In court papers filed this week, the Teamsters and Sierra Club argued there won't be enough oversight of the drivers coming into the U.S. from Mexico.
They also argued that public safety would be endangered in a hasty attempt by the government to comply with parts of the North American Free Trade Agreement.
The trade agreement requires that all roads in the United States, Mexico and Canada to be opened to carriers from all three countries.
Canadian trucking companies have full access to U.S. roads, but Mexican trucks can travel only about 20 miles inside the country at certain border crossings, such as ones in San Diego and El Paso, Texas.
The government contends that further delays in the project will strain the relationship between the U.S. and Mexico.
In court filings this week, government lawyers said that the program is an important interim step in fulfilling the United States' obligations under NAFTA. They said that Mexican trucking companies would have to meet the same regulations governing U.S. trucking companies, and that in some cases the requirements are stricter.
Representatives of the Teamsters did not immediately return calls late Friday from The Associated Press, and a Sierra Club spokeswoman declined to comment immediately.
The program is designed to study whether opening the U.S.-Mexico border to all trucks could be done safely.

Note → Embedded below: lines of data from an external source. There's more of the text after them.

-- ==== Sys2Proof/Certificates/Slice0/Obligations.lean ====
section
/-! DEFINITION. The statements for the provers: the machine, laws every step keeps, then the commands and events chapter by chapter. -/

open Sys2Proof Sys2Proof.Machine

/-! ## The machine -/

/-- Step of a state with a command at the front of its queue is the command's meaning on the state with the queue's rest. -/
def Obligations.StepRunsFrontCommand : Prop :=
  ∀ (i : Instr) (s : State), step { s with pending := i :: s.pending } = exec i s

/-- The model's choice (log 1): with no command waiting a step lets 1 µs pass. Cell time goes up by 1 (R97), each running timer has 1 µs
less, down to 0, and every other field of every block is as it was. -/
def Obligations.IdleStepPassesOneMicrosecond : Prop :=
  ∀ s : State, s.pending = [] → step s = .next { s with
    time := { s.time with cellTime := s.time.cellTime + 1 }
    links := s.links.map fun l =>
      { l with
        acquireTimer := l.acquireTimer.map (· - 1), relockWindow := l.relockWindow.map (· - 1)
        cable := l.cable.map fun w => { w with left := w.left - 1 } }
    power := s.power.map fun w =>
      { w with
        inrushTimer := w.inrushTimer.map (· - 1), cooldownTimer := w.cooldownTimer.map (· - 1)
        onTimer := w.onTimer.map (· - 1), dischargeTimer := w.dischargeTimer.map (· - 1) }
    lenses := s.lenses.map fun l => { l with record := l.record.map fun r => { r with timeout := r.timeout.map (· - 1) } }
    shot :=
      { s.shot with
        span := s.shot.span.map (· - 1)
        opening := vmap (fun t => t.map (· - 1)) s.shot.opening
        exposureEnds := vmap (fun t => t.map (· - 1)) s.shot.exposureEnds
        flights := s.shot.flights.map fun f =>
          { f with
            stage := match f.stage with
              | .waiting left => .waiting (left - 1)
              | .offered => .offered } }
    store := { s.store with frames := s.store.frames.map fun f => { f with window := f.window.map (· - 1) } }
    echo := { s.echo with sampler := s.echo.sampler.map fun j => { j with due := j.due - 1 } } }

/-- Every command answers a next state, whatever the state, and leaves the waiting commands as they were. (A refused command is answered
with a status, R173; that an event that cannot occur changes nothing is the model's choice, log 28.) -/
def Obligations.EveryCommandAnswersNext : Prop :=
  ∀ (i : Instr) (s : State), ∃ t, exec i s = .next t ∧ t.pending = s.pending

/-! ## Laws that every step keeps -/

/-- The frame-store DRAM stays in canonical form (log 14). -/
def Obligations.StepKeepsMemoryCanonical : Prop :=
  ∀ s t : State, s.memoryKept → step s = .next t → t.memoryKept

/-- R35: the reserved sum never exceeds the cell budget. -/
def Obligations.StepKeepsReservedSumWithinBudget : Prop :=
  ∀ s t : State, s.budgetKept → step s = .next t → t.budgetKept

Congress ordered the Department of Transportation this year to launch a pilot program to investigate the issue. As the start date neared, the Teamsters and the Sierra Club claimed the public wasn't given enough opportunity to comment on a program that, as proposed now, won't yield statistically valid results.
The government says it has imposed rigorous safety protocols in the program, including drug and alcohol testing for drivers done by U.S. companies. In addition, law enforcement officials have stepped up nationwide enforcement of a law that's been on the books since the 1970s requiring interstate truck and bus drivers to have a basic understanding of written and spoken English.

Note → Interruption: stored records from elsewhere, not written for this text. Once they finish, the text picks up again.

/-! ## Updates of the hub -/

@[simp] theorem modTime_time (f : Timebase → Timebase) (h : Hub) : (h.modTime f).time = f h.time := rfl
@[simp] theorem modTime_links (f : Timebase → Timebase) (h : Hub) : (h.modTime f).links = h.links := rfl
@[simp] theorem modTime_power (f : Timebase → Timebase) (h : Hub) : (h.modTime f).power = h.power := rfl
@[simp] theorem modTime_budget (f : Timebase → Timebase) (h : Hub) : (h.modTime f).budget = h.budget := rfl
@[simp] theorem modTime_lenses (f : Timebase → Timebase) (h : Hub) : (h.modTime f).lenses = h.lenses := rfl
@[simp] theorem modTime_deferred (f : Timebase → Timebase) (h : Hub) : (h.modTime f).deferred = h.deferred := rfl
@[simp] theorem modTime_shot (f : Timebase → Timebase) (h : Hub) : (h.modTime f).shot = h.shot := rfl
@[simp] theorem modTime_store (f : Timebase → Timebase) (h : Hub) : (h.modTime f).store = h.store := rfl
@[simp] theorem modTime_delivery (f : Timebase → Timebase) (h : Hub) : (h.modTime f).delivery = h.delivery := rfl
@[simp] theorem modTime_rotation (f : Timebase → Timebase) (h : Hub) : (h.modTime f).rotation = h.rotation := rfl
@[simp] theorem modTime_zones (f : Timebase → Timebase) (h : Hub) : (h.modTime f).zones = h.zones := rfl
@[simp] theorem modTime_echo (f : Timebase → Timebase) (h : Hub) : (h.modTime f).echo = h.echo := rfl
@[simp] theorem modTime_router (f : Timebase → Timebase) (h : Hub) : (h.modTime f).router = h.router := rfl
@[simp] theorem modTime_uplink (f : Timebase → Timebase) (h : Hub) : (h.modTime f).uplink = h.uplink := rfl
@[simp] theorem modTime_draws (f : Timebase → Timebase) (h : Hub) : (h.modTime f).draws = h.draws := rfl

@[simp] theorem modLink_time (p : Port) (f : Link → Link) (h : Hub) : (h.modLink p f).time = h.time := rfl
@[simp] theorem modLink_links (p : Port) (f : Link → Link) (h : Hub) : (h.modLink p f).links = h.links.mod p f := rfl
@[simp] theorem modLink_power (p : Port) (f : Link → Link) (h : Hub) : (h.modLink p f).power = h.power := rfl
@[simp] theorem modLink_budget (p : Port) (f : Link → Link) (h : Hub) : (h.modLink p f).budget = h.budget := rfl
@[simp] theorem modLink_lenses (p : Port) (f : Link → Link) (h : Hub) : (h.modLink p f).lenses = h.lenses := rfl
@[simp] theorem modLink_deferred (p : Port) (f : Link → Link) (h : Hub) : (h.modLink p f).deferred = h.deferred := rfl
@[simp] theorem modLink_shot (p : Port) (f : Link → Link) (h : Hub) : (h.modLink p f).shot = h.shot := rfl
@[simp] theorem modLink_store (p : Port) (f : Link → Link) (h : Hub) : (h.modLink p f).store = h.store := rfl
@[simp] theorem modLink_delivery (p : Port) (f : Link → Link) (h : Hub) : (h.modLink p f).delivery = h.delivery := rfl
@[simp] theorem modLink_rotation (p : Port) (f : Link → Link) (h : Hub) : (h.modLink p f).rotation = h.rotation := rfl
@[simp] theorem modLink_zones (p : Port) (f : Link → Link) (h : Hub) : (h.modLink p f).zones = h.zones := rfl
@[simp] theorem modLink_echo (p : Port) (f : Link → Link) (h : Hub) : (h.modLink p f).echo = h.echo := rfl
@[simp] theorem modLink_router (p : Port) (f : Link → Link) (h : Hub) : (h.modLink p f).router = h.router := rfl
@[simp] theorem modLink_uplink (p : Port) (f : Link → Link) (h : Hub) : (h.modLink p f).uplink = h.uplink := rfl
@[simp] theorem modLink_draws (p : Port) (f : Link → Link) (h : Hub) : (h.modLink p f).draws = h.draws := rfl

@[simp] theorem modPower_time (p : Port) (f : Power → Power) (h : Hub) : (h.modPower p f).time = h.time := rfl
@[simp] theorem modPower_links (p : Port) (f : Power → Power) (h : Hub) : (h.modPower p f).links = h.links := rfl
@[simp] theorem modPower_power (p : Port) (f : Power → Power) (h : Hub) : (h.modPower p f).power = h.power.mod p f := rfl
@[simp] theorem modPower_budget (p : Port) (f : Power → Power) (h : Hub) : (h.modPower p f).budget = h.budget := rfl
@[simp] theorem modPower_lenses (p : Port) (f : Power → Power) (h : Hub) : (h.modPower p f).lenses = h.lenses := rfl
@[simp] theorem modPower_deferred (p : Port) (f : Power → Power) (h : Hub) : (h.modPower p f).deferred = h.deferred := rfl
@[simp] theorem modPower_shot (p : Port) (f : Power → Power) (h : Hub) : (h.modPower p f).shot = h.shot := rfl
@[simp] theorem modPower_store (p : Port) (f : Power → Power) (h : Hub) : (h.modPower p f).store = h.store := rfl
@[simp] theorem modPower_delivery (p : Port) (f : Power → Power) (h : Hub) : (h.modPower p f).delivery = h.delivery := rfl
@[simp] theorem modPower_rotation (p : Port) (f : Power → Power) (h : Hub) : (h.modPower p f).rotation = h.rotation := rfl
@[simp] theorem modPower_zones (p : Port) (f : Power → Power) (h : Hub) : (h.modPower p f).zones = h.zones := rfl
@[simp] theorem modPower_echo (p : Port) (f : Power → Power) (h : Hub) : (h.modPower p f).echo = h.echo := rfl
@[simp] theorem modPower_router (p : Port) (f : Power → Power) (h : Hub) : (h.modPower p f).router = h.router := rfl
@[simp] theorem modPower_uplink (p : Port) (f : Power → Power) (h : Hub) : (h.modPower p f).uplink = h.uplink := rfl
@[simp] theorem modPower_draws (p : Port) (f : Power → Power) (h : Hub) : (h.modPower p f).draws = h.draws := rfl

@[simp] theorem setBudget_time (n : Nat) (h : Hub) : (h.setBudget n).time = h.time := rfl
@[simp] theorem setBudget_links (n : Nat) (h : Hub) : (h.setBudget n).links = h.links := rfl
@[simp] theorem setBudget_power (n : Nat) (h : Hub) : (h.setBudget n).power = h.power := rfl
@[simp] theorem setBudget_budget (n : Nat) (h : Hub) : (h.setBudget n).budget = n := rfl
@[simp] theorem setBudget_lenses (n : Nat) (h : Hub) : (h.setBudget n).lenses = h.lenses := rfl
@[simp] theorem setBudget_deferred (n : Nat) (h : Hub) : (h.setBudget n).deferred = h.deferred := rfl
@[simp] theorem setBudget_shot (n : Nat) (h : Hub) : (h.setBudget n).shot = h.shot := rfl
@[simp] theorem setBudget_store (n : Nat) (h : Hub) : (h.setBudget n).store = h.store := rfl
@[simp] theorem setBudget_delivery (n : Nat) (h : Hub) : (h.setBudget n).delivery = h.delivery := rfl
@[simp] theorem setBudget_rotation (n : Nat) (h : Hub) : (h.setBudget n).rotation = h.rotation := rfl
@[simp] theorem setBudget_zones (n : Nat) (h : Hub) : (h.setBudget n).zones = h.zones := rfl
@[simp] theorem setBudget_echo (n : Nat) (h : Hub) : (h.setBudget n).echo = h.echo := rfl
@[simp] theorem setBudget_router (n : Nat) (h : Hub) : (h.setBudget n).router = h.router := rfl
@[simp] theorem setBudget_uplink (n : Nat) (h : Hub) : (h.setBudget n).uplink = h.uplink := rfl
@[simp] theorem setBudget_draws (n : Nat) (h : Hub) : (h.setBudget n).draws = h.draws := rfl

@[simp] theorem modLens_time (p : Port) (f : Lens → Lens) (h : Hub) : (h.modLens p f).time = h.time := rfl
@[simp] theorem modLens_links (p : Port) (f : Lens → Lens) (h : Hub) : (h.modLens p f).links = h.links := rfl
@[simp] theorem modLens_power (p : Port) (f : Lens → Lens) (h : Hub) : (h.modLens p f).power = h.power := rfl
@[simp] theorem modLens_budget (p : Port) (f : Lens → Lens) (h : Hub) : (h.modLens p f).budget = h.budget := rfl
@[simp] theorem modLens_lenses (p : Port) (f : Lens → Lens) (h : Hub) : (h.modLens p f).lenses = h.lenses.mod p f := rfl
@[simp] theorem modLens_deferred (p : Port) (f : Lens → Lens) (h : Hub) : (h.modLens p f).deferred = h.deferred := rfl
@[simp] theorem modLens_shot (p : Port) (f : Lens → Lens) (h : Hub) : (h.modLens p f).shot = h.shot := rfl
@[simp] theorem modLens_store (p : Port) (f : Lens → Lens) (h : Hub) : (h.modLens p f).store = h.store := rfl
@[simp] theorem modLens_delivery (p : Port) (f : Lens → Lens) (h : Hub) : (h.modLens p f).delivery = h.delivery := rfl
@[simp] theorem modLens_rotation (p : Port) (f : Lens → Lens) (h : Hub) : (h.modLens p f).rotation = h.rotation := rfl
@[simp] theorem modLens_zones (p : Port) (f : Lens → Lens) (h : Hub) : (h.modLens p f).zones = h.zones := rfl
@[simp] theorem modLens_echo (p : Port) (f : Lens → Lens) (h : Hub) : (h.modLens p f).echo = h.echo := rfl
@[simp] theorem modLens_router (p : Port) (f : Lens → Lens) (h : Hub) : (h.modLens p f).router = h.router := rfl
@[simp] theorem modLens_uplink (p : Port) (f : Lens → Lens) (h : Hub) : (h.modLens p f).uplink = h.uplink := rfl
@[simp] theorem modLens_draws (p : Port) (f : Lens → Lens) (h : Hub) : (h.modLens p f).draws = h.draws := rfl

The Federal Motor Carrier Safety Administration, the Department of Transportation agency charged with managing the program, said Friday that the court's decision is "welcome news for U.S. truck drivers anxious to compete south of the border and U.S. consumers eager to realize the savings of more efficient shipments with one of our largest trading partners."
However, the agency said it must still wait for final report by the inspector general and for Mexico to begin giving U.S. trucking companies reciprocal access before the program can begin.
The Teamsters had complained that the government has provided not details of the reciprocal agreement.